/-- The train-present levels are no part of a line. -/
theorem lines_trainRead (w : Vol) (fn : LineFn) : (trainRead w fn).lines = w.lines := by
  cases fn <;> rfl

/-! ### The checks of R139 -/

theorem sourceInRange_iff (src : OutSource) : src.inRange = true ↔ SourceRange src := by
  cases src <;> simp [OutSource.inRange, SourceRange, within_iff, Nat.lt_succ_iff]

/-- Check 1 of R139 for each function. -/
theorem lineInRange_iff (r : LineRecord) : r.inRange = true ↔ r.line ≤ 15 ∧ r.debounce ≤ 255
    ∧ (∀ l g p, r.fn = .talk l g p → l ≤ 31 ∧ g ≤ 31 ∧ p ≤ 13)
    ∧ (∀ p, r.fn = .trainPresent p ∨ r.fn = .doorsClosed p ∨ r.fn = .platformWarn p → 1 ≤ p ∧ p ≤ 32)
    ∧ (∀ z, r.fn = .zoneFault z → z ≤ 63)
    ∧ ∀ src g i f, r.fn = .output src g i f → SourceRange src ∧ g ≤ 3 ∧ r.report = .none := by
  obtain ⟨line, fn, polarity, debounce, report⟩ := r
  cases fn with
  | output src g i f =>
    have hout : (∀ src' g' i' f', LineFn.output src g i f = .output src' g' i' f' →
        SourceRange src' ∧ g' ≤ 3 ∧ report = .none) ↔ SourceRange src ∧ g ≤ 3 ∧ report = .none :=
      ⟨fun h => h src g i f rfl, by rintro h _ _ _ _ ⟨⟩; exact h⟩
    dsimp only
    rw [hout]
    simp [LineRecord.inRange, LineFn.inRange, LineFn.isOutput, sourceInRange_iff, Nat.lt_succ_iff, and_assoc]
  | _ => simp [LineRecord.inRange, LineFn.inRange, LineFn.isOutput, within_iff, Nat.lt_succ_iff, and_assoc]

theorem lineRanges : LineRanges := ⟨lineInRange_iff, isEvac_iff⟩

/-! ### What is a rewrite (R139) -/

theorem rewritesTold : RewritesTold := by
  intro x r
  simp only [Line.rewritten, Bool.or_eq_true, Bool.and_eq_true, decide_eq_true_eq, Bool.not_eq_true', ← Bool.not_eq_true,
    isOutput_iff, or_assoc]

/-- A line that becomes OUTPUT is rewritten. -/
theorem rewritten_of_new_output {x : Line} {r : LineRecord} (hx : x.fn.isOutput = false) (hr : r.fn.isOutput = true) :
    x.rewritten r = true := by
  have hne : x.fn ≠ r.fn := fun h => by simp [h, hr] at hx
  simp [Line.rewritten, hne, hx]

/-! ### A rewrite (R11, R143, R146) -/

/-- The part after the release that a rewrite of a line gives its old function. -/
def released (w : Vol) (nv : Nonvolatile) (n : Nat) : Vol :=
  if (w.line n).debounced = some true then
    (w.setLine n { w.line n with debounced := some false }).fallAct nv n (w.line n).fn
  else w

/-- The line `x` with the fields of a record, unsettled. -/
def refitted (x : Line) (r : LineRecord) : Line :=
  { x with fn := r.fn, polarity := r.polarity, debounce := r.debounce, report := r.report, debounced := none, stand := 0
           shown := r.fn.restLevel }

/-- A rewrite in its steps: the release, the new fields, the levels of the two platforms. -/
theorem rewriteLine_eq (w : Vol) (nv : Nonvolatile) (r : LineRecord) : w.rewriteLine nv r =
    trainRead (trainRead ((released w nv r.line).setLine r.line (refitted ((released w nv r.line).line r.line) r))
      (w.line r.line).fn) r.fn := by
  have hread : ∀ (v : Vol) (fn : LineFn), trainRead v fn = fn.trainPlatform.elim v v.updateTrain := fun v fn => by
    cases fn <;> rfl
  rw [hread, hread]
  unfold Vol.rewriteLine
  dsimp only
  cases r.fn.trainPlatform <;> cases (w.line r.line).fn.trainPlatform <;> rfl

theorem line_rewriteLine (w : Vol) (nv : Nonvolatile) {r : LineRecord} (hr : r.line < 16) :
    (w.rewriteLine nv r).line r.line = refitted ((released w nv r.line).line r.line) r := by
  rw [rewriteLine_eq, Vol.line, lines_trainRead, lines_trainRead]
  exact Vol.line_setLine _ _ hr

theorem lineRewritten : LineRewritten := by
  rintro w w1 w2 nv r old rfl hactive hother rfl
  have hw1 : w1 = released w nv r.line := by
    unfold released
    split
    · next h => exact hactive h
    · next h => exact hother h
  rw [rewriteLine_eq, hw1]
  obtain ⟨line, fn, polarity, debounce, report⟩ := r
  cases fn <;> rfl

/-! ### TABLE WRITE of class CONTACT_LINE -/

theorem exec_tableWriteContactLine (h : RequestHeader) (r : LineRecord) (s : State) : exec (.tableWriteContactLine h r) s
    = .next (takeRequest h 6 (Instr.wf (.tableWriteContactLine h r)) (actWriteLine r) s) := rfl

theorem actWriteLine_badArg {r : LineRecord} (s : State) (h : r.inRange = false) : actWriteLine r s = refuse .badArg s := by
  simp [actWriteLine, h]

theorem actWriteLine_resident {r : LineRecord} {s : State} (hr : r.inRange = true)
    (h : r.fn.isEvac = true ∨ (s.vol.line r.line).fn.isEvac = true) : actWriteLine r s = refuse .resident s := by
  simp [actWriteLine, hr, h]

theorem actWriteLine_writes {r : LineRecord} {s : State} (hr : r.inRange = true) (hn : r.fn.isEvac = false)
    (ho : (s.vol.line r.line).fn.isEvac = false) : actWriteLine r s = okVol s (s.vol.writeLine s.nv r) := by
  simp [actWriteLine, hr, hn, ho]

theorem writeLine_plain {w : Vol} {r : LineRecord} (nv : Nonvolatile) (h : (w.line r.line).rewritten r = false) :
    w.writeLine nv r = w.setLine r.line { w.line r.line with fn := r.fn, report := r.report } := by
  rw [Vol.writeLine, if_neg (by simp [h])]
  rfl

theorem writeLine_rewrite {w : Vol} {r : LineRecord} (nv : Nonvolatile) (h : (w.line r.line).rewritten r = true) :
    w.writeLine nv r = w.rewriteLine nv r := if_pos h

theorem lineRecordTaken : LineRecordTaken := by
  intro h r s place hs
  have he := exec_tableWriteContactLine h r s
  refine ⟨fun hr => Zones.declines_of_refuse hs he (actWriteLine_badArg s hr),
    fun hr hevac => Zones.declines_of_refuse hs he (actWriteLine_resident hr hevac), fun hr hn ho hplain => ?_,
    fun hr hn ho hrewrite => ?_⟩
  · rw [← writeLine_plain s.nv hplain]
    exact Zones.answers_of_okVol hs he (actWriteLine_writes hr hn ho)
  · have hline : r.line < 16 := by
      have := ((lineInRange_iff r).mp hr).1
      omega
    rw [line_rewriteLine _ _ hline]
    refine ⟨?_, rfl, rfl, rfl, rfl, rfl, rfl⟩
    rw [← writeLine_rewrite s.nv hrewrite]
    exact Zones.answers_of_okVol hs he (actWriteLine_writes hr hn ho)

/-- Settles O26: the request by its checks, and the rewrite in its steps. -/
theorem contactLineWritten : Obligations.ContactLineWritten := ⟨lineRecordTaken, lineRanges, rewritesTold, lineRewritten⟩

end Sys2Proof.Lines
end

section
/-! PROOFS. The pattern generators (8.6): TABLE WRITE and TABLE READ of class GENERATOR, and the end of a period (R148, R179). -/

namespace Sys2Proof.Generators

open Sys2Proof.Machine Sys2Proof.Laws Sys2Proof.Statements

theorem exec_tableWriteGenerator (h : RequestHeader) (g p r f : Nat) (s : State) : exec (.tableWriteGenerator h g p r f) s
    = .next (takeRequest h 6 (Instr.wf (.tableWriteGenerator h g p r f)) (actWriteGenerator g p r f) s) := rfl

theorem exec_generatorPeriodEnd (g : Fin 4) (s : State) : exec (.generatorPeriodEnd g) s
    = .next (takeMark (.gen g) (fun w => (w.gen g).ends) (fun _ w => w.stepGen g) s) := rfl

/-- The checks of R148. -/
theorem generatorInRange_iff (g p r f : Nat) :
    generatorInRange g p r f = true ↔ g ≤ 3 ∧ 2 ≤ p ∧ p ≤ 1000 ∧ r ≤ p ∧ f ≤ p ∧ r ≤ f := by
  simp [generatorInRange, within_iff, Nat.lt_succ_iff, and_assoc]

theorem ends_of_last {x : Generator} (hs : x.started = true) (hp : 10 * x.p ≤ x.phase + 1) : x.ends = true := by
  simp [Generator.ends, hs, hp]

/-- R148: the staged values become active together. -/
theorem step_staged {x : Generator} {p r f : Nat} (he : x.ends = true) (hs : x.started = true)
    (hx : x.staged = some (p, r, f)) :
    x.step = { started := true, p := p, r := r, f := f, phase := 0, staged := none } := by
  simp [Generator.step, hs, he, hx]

===

AIM OF THE EXERCISE
In the data above, which lines lie between the line with "def refitted (x" and the line with "exact Vol.line_setLine _ _ hr", inclusive? Print those lines exactly and nothing else.

TASK RESULT
def refitted (x : Line) (r : LineRecord) : Line :=
  { x with fn := r.fn, polarity := r.polarity, debounce := r.debounce, report := r.report, debounced := none, stand := 0
           shown := r.fn.restLevel }

/-- A rewrite in its steps: the release, the new fields, the levels of the two platforms. -/
theorem rewriteLine_eq (w : Vol) (nv : Nonvolatile) (r : LineRecord) : w.rewriteLine nv r =
    trainRead (trainRead ((released w nv r.line).setLine r.line (refitted ((released w nv r.line).line r.line) r))
      (w.line r.line).fn) r.fn := by
  have hread : ∀ (v : Vol) (fn : LineFn), trainRead v fn = fn.trainPlatform.elim v v.updateTrain := fun v fn => by
    cases fn <;> rfl
  rw [hread, hread]
  unfold Vol.rewriteLine
  dsimp only
  cases r.fn.trainPlatform <;> cases (w.line r.line).fn.trainPlatform <;> rfl

theorem line_rewriteLine (w : Vol) (nv : Nonvolatile) {r : LineRecord} (hr : r.line < 16) :
    (w.rewriteLine nv r).line r.line = refitted ((released w nv r.line).line r.line) r := by
  rw [rewriteLine_eq, Vol.line, lines_trainRead, lines_trainRead]
  exact Vol.line_setLine _ _ hr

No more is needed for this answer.